Problem: Your answer must consist solely of the line containing "State.reset.cfg.regBase + 0x100" and all subsequent lines through the end of the entries, reproduced exactly.

Dataset entries:
theorem witness_UnwrittenReadsFault_byte1 :
    RegionsPass { scene 3 0 [0x82] with srcLen := 2 } ∧ UnwrittenAfter ({ scene 3 0 [0x82] with srcLen := 2 } : State).buf 0 2 [0x82] ∧
      faultIs (exec .decode { scene 3 0 [0x82] with srcLen := 2 }) (.unwrittenByte 1) = true := by
  simp only [UnwrittenAfter, BytesAt]
  and_intros <;> decide +kernel

theorem witness_UnwrittenReadsFault_length :
    RegionsPass { scene 3 0 [0x82, 0x7E, 0x01] with srcLen := 4 } ∧ FirstBytes { scene 3 0 [0x82, 0x7E, 0x01] with srcLen := 4 } 0x82 0x7E ∧ HeaderAccepted { scene 3 0 [0x82, 0x7E, 0x01] with srcLen := 4 } (headerOf 0x82 0x7E) ∧
      2 + extLen (headerOf 0x82 0x7E).len7 = ({ scene 3 0 [0x82, 0x7E, 0x01] with srcLen := 4 } : State).srcLen.toNat ∧ UnwrittenAfter ({ scene 3 0 [0x82, 0x7E, 0x01] with srcLen := 4 } : State).buf 2 2 [0x01] ∧
      faultIs (exec .decode { scene 3 0 [0x82, 0x7E, 0x01] with srcLen := 4 }) (.unwrittenByte 3) = true := by
  simp only [UnwrittenAfter, BytesAt]
  and_intros <;> decide +kernel

theorem witness_UnwrittenReadsFault_key :
    RegionsPass { scene 2 0 [0x81, 0x85, 0x37, 0xFA, 0x21] with srcLen := 6 } ∧ FirstBytes { scene 2 0 [0x81, 0x85, 0x37, 0xFA, 0x21] with srcLen := 6 } 0x81 0x85 ∧ HeaderAccepted { scene 2 0 [0x81, 0x85, 0x37, 0xFA, 0x21] with srcLen := 6 } (headerOf 0x81 0x85) ∧
      LengthPresent { scene 2 0 [0x81, 0x85, 0x37, 0xFA, 0x21] with srcLen := 6 } (headerOf 0x81 0x85) [] 5 ∧
      LengthAccepted { scene 2 0 [0x81, 0x85, 0x37, 0xFA, 0x21] with srcLen := 6 } (headerOf 0x81 0x85) 5 ∧
      frameHdrLen (headerOf 0x81 0x85) = ({ scene 2 0 [0x81, 0x85, 0x37, 0xFA, 0x21] with srcLen := 6 } : State).srcLen.toNat ∧ (headerOf 0x81 0x85).masked = true ∧
      UnwrittenAfter ({ scene 2 0 [0x81, 0x85, 0x37, 0xFA, 0x21] with srcLen := 6 } : State).buf 2 4 [0x37, 0xFA, 0x21] ∧
      faultIs (exec .decode { scene 2 0 [0x81, 0x85, 0x37, 0xFA, 0x21] with srcLen := 6 }) (.unwrittenByte 5) = true := by
  simp only [LengthPresent, UnwrittenAfter, BytesAt]
  and_intros <;> decide +kernel

theorem witness_UnwrittenReadsFault_payload :
    RegionsPass { scene 2 5 (maskedHello.take 10) with srcLen := 11 } ∧ FirstBytes { scene 2 5 (maskedHello.take 10) with srcLen := 11 } 0x81 0x85 ∧ HeaderAccepted { scene 2 5 (maskedHello.take 10) with srcLen := 11 } (headerOf 0x81 0x85) ∧
      LengthPresent { scene 2 5 (maskedHello.take 10) with srcLen := 11 } (headerOf 0x81 0x85) [] 5 ∧ LengthAccepted { scene 2 5 (maskedHello.take 10) with srcLen := 11 } (headerOf 0x81 0x85) 5 ∧
      BytesAt ({ scene 2 5 (maskedHello.take 10) with srcLen := 11 } : State).buf 2 [0x37, 0xFA, 0x21, 0x3D] ∧
      frameHdrLen (headerOf 0x81 0x85) + 5 = ({ scene 2 5 (maskedHello.take 10) with srcLen := 11 } : State).srcLen.toNat ∧ 5 = ({ scene 2 5 (maskedHello.take 10) with srcLen := 11 } : State).dstCap.toNat ∧
      UnwrittenAfter ({ scene 2 5 (maskedHello.take 10) with srcLen := 11 } : State).buf 6 5 [0x7F, 0x9F, 0x4D, 0x51] ∧
      faultIs (exec .decode { scene 2 5 (maskedHello.take 10) with srcLen := 11 }) (.unwrittenByte 10) = true := by
  simp only [LengthPresent, UnwrittenAfter, BytesAt]
  and_intros <;> decide +kernel

theorem witness_UnwrittenReadsFault_encode :
    RegionsPass { scene 2 8 hello with srcLen := 6 } ∧ argumentStatus (ctrlClient ({ scene 2 8 hello with srcLen := 6 } : State).ctrl) 0x1 true false ({ scene 2 8 hello with srcLen := 6 } : State).srcLen.toNat = none ∧
      lawHdrLen ({ scene 2 8 hello with srcLen := 6 } : State).srcLen.toNat false + ({ scene 2 8 hello with srcLen := 6 } : State).srcLen.toNat = ({ scene 2 8 hello with srcLen := 6 } : State).dstCap.toNat ∧
      UnwrittenAfter ({ scene 2 8 hello with srcLen := 6 } : State).buf 0 6 hello ∧
      faultIs (exec (.encode 0x1 true false) { scene 2 8 hello with srcLen := 6 }) (.unwrittenByte 5) = true := by
  simp only [UnwrittenAfter, BytesAt]
  and_intros <;> decide +kernel

theorem witness_UnwrittenReadsFault_mask :
    MaskRegionsPass { scene 3 6 hello with srcLen := 6 } ∧ ({ scene 3 6 hello with srcLen := 6 } : State).srcLen.toNat = ({ scene 3 6 hello with srcLen := 6 } : State).dstCap.toNat ∧ UnwrittenAfter ({ scene 3 6 hello with srcLen := 6 } : State).buf 0 6 hello ∧
      faultIs (exec .mask { scene 3 6 hello with srcLen := 6 }) (.unwrittenByte 5) = true := by
  simp only [UnwrittenAfter, BytesAt]
  and_intros <;> decide +kernel

theorem witness_UnwrittenReadsFault_validate_source :
    ValidateRuns { answer [0x0D, 0x0A, 0x0D] [0x41] with srcLen := 4 } ∧ 4 = ({ answer [0x0D, 0x0A, 0x0D] [0x41] with srcLen := 4 } : State).srcLen.toNat ∧ UnwrittenAfter ({ answer [0x0D, 0x0A, 0x0D] [0x41] with srcLen := 4 } : State).buf 0 4 [0x0D, 0x0A, 0x0D] ∧
      faultIs (exec .validate { answer [0x0D, 0x0A, 0x0D] [0x41] with srcLen := 4 }) (.unwrittenByte 3) = true := by
  simp only [UnwrittenAfter, BytesAt]
  and_intros <;> decide +kernel

theorem witness_UnwrittenReadsFault_validate_aux :
    ValidateRuns { judged goodBlock with auxLen := 2 } ∧ BlockPresent { judged goodBlock with auxLen := 2 } goodBlock ∧
      statusLineOk ((splitLines goodBlock).headD []) = true ∧ valuesOf txtUpgrade (blockFields goodBlock) = [txtWebsocket] ∧
      valuesOf txtConnection (blockFields goodBlock) = [txtUpgrade] ∧ valuesOf txtAccept (blockFields goodBlock) = [[0x41]] ∧
      UnwrittenAfter ({ judged goodBlock with auxLen := 2 } : State).buf 512 2 [0x41] ∧
      faultIs (exec .validate { judged goodBlock with auxLen := 2 }) (.unwrittenByte 513) = true := by
  simp only [BlockPresent, UnwrittenAfter, BytesAt]
  and_intros <;> decide +kernel

theorem witness_PlatformWindows :
    State.reset.cfg.regBase + 0x100 ≤ State.reset.cfg.bufBase ∧
      ends (serve (.platformWrite 0x13FF 8 0x41) State.reset) (fun t => t.buf.read 1023 == some 0x41) = true ∧
      refusalIs (serve (.platformRead 0x1400 8) State.reset) (.outsideWindows 0x1400) = true ∧
      refusalIs (serve (.platformRead 0x1000 16) State.reset) (.bufferWidth 16) = true ∧
      refusalIs (serve (.platformRead 0x04 8) State.reset) (.registerAccess 0x04 8) = true ∧
      ends (serve (.platformWrite 0x1000 32 0x01020304) State.reset) (fun t => t.buf.read 0 == some 0x04) = true := by
  and_intros <;> decide +kernel

theorem witness_BufferReadsTheLastWrite :
    Memory.wf (Memory.writeBytes [] 0 hello) = true ∧ (Memory.writeBytes [] 0 hello).read 5 = none := by
  and_intros <;> decide +kernel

Output below:
    State.reset.cfg.regBase + 0x100 ≤ State.reset.cfg.bufBase ∧
      ends (serve (.platformWrite 0x13FF 8 0x41) State.reset) (fun t => t.buf.read 1023 == some 0x41) = true ∧
      refusalIs (serve (.platformRead 0x1400 8) State.reset) (.outsideWindows 0x1400) = true ∧
      refusalIs (serve (.platformRead 0x1000 16) State.reset) (.bufferWidth 16) = true ∧
      refusalIs (serve (.platformRead 0x04 8) State.reset) (.registerAccess 0x04 8) = true ∧
      ends (serve (.platformWrite 0x1000 32 0x01020304) State.reset) (fun t => t.buf.read 0 == some 0x04) = true := by
  and_intros <;> decide +kernel

theorem witness_BufferReadsTheLastWrite :
    Memory.wf (Memory.writeBytes [] 0 hello) = true ∧ (Memory.writeBytes [] 0 hello).read 5 = none := by
  and_intros <;> decide +kernel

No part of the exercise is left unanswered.